Cutting Machining Of Powder Metallurgy (P/M) Parts

The use of powder metallurgy (P / M) process to manufacture parts for automotive power systems continues to grow. Parts manufactured by P / M process have many important and unique advantages. The residual porous structure intentionally left in these parts is good for self lubrication and sound insulation. Complex alloys that are difficult or impossible to manufacture by traditional casting process can be produced by using P / M technology. Parts manufactured by this technology usually have little or no processing capacity, which makes them cheaper and less waste in materials. Unfortunately, behind the attraction of these features, P / M parts are difficult to machine.

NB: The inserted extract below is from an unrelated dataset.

-- ==== Sys2Proof/Syntax.lean ====
section
/-! DEFINITION. The commands and events of the module: one constructor per row of the table, in the table's order. Every
row carries first `dt`, the device time in units of 0.25 ns that passed since the row before it. -/

namespace Sys2Proof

Although one of the original intentions of the P / M industry is to eliminate all processing, this goal has not yet been achieved. Most parts can only be “close to the final shape” and still need some finishing.

However, compared with castings and forgings, a small amount of material that needs to be removed from P / M parts is a typical wear-resistant material.

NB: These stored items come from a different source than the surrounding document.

/-! ### FDB and shadow updates (07 R246, 17 R538) -/

/-- A learn or a move on the buddy, applied here (07 R246). -/
def Dev.mirrorLearn (d : Dev) (mac fid port sof : Nat) : Dev :=
  match d.fdbFind mac fid with
  | none =>
    match d.fdbWrite { mac, fid, dest := port, module := 1 - d.module, hit := true, learned := true, taught := sof, period := d.bel.seq } with
    | some d => d
    | none => (d.count (cDev 260) 1).fdbFull mac fid
  | some (loc, x) =>
    if x.static || d.taughtLater x (1 - d.module) sof then d else d.fdbSet loc (x.moveTo port (1 - d.module) sof d.bel.seq)

/-- The key was changed by an operation mirrored from the buddy: commits of this period on it lose, and rejoin data does not
overwrite it (13 R445, 17 R536, R549). -/
def Dev.noteHw (d : Dev) (mac fid : Nat) : Dev :=
  let k := fdbKey mac fid
  d.bdyM fun b => { b with
    hwKeys := b.hwKeys ++ [(d.bel.seq, k)]
    rejoin := b.rejoin.map fun r => if r.source then r else { r with liveKeys := k :: r.liveKeys } }

/-- Add to the buddy's local configuration, in order of application. -/
def Dev.shadowAdd (d : Dev) (op body : Nat) : Dev :=
  d.bdyM fun b => { b with shadow := b.shadow ++ [(op, body)] }

/-! ### Rejoin (17 R549) -/

/-- Fields of a meter's configuration as rejoin data. -/
def meterData (x : Nat × Meter) : List Nat := [4, x.1, natLE x.2.record]

/-- The pair-wide state as it stands, item by item. -/
def Dev.rejoinData (d : Dev) : List (List Nat) :=
  let gen := fun (parity : Nat) (g : Generation) =>
    g.profiles.map (fun p => [6, parity, p.1, b2n p.2.loaded + 2 * p.2.l3Kind] ++ p.2.windows) ++ [[7, parity] ++ g.etypes]
  d.fwd.fdb.map (fun x => [2, natLE ((x.2.bytes true).take 8), natLE ((x.2.bytes true).drop 8)]) ++
    d.fwd.vlans.map (fun v => [3, v.1, v.2.fid, b2n v.2.learn, v.2.flood]) ++ d.prs.meters.map meterData ++
    d.prs.rules.map (fun r => [5, r.1, natLE r.2.image, b2n r.2.valid, b2n r.2.m0, b2n r.2.m1]) ++
    gen 0 d.prs.even ++ gen 1 d.prs.odd ++ [[8, d.prs.gen]]

/-- The start bell: SYNCING, and the source sends the pair-wide state. The local configuration of the target comes from the source's
shadow, or goes from the target to the source, whose shadow it builds (17 R549 steps 1 and 2). -/
def Dev.rejoinStart (d : Dev) : Dev :=
  match d.bdy.rejoin with
  | some r =>
    if r.started || d.bdy.state != .linked then d
    else
      let d := (d.bdyM fun b => { b with rejoin := some { r with started := true } }).setPair .syncing
      if r.source then
        let d := d.each d.rejoinData fun m d => d.emit (.buddyMsg bmRejoin m)
        if r.restoreLocal then d.each d.bdy.shadow fun x d => d.emit (.buddyMsg bmRejoin [9, x.1, x.2])
        else d.bdyM fun b => { b with shadow := [] }
      else if r.restoreLocal then d
      else d.each d.hif.applied fun x d => d.emit (.buddyMsg bmRejoin [9, x.1, x.2])
  | none => d

/-- The FDB entry of rejoin data. -/
def fdbItem (lo hi : Nat) : FdbEntry :=
  { mac := bits lo 47 0, fid := bits lo 59 48, static := bit lo 61, group := bit lo 62, dest := bits hi 15 0, module := bits hi 16 16,
    stream := bits hi 28 17, streamEn := bit hi 29, age := bits hi 33 30, hit := bit hi 34, learned := bit hi 35 }

/-- A generation by parity. -/
def Prs.parityM (p : Prs) (parity : Nat) (f : Generation → Generation) : Prs :=
  if parity = 0 then { p with even := f p.even } else { p with odd := f p.odd }

/-- One item of the pair-wide state reaches the target. -/
def Dev.takeItem (d : Dev) (r : Rejoin) (item : RejoinItem) : Dev :=
  match item with
  | .fdb lo hi =>
    let e := fdbItem lo hi
    if r.liveKeys.contains (fdbKey e.mac e.fid) then d else (d.fdbWrite e).getD d
  | .vlan vid fid learn flood => d.fwdM fun w => { w with vlans := AMap.set w.vlans vid { fid, learn, flood } }
  | .meter body =>
    let e : CmdEntry := { body }
    d.meterM (meterIx e) fun m => meterOf e m d.now
  | .rule i image valid m0 m1 => d.prsM fun p => { p with rules := AMap.set p.rules i { ruleOf image with valid, m0, m1 } }
  | .profile parity k words => d.prsM fun p => p.parityM parity fun g =>
      { g with profiles := AMap.set g.profiles k { loaded := bit (nth words 0 0) 0, l3Kind := bits (nth words 0 0) 2 1, windows := (List.range 8).map fun w => clampWindow (nth words (w + 1) 3) } }
  | .etypes parity vals => d.prsM fun p => p.parityM parity fun g => { g with etypes := (List.range 13).map fun k => p.etypeStored (nth vals k 0) }
  | .generation gen => d.prsM fun p => { p with gen := gen % 2 ^ 64 }
  | .localCmd op body =>
    if r.restoreLocal then d.bdyM fun b => { b with rejoin := b.rejoin.map fun r => { r with restore := r.restore ++ [(op, body)] } } else d
  | .start _ => d
  | .abort => (d.rejoinEnd stAborted).setPair .linked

Porous structure is one of the characteristics that make p / M parts have a wide range of uses, but the tool life will also be damaged by porous structure. Porous structure can store oil and sound, but it also leads to micro intermittent cutting. When moving back and forth from the hole to the solid particles, the tool tip is continuously impacted, which can lead to very small fatigue fracture deformation and fine edge collapse along the cutting edge. To make matters worse, the particles are usually very hard. Even if the macro hardness of the material measured is between 20 and 35 degrees, the particle size of the component is as high as 60 degrees. These hard particles cause severe and rapid edge wear. Many p / M parts are heat treatable, and the hardness and strength of the material are higher after heat treatment. Finally, due to the sintering and heat treatment technology and the gases used, the surface of the material will contain hard and wear-resistant oxides and / or carbides.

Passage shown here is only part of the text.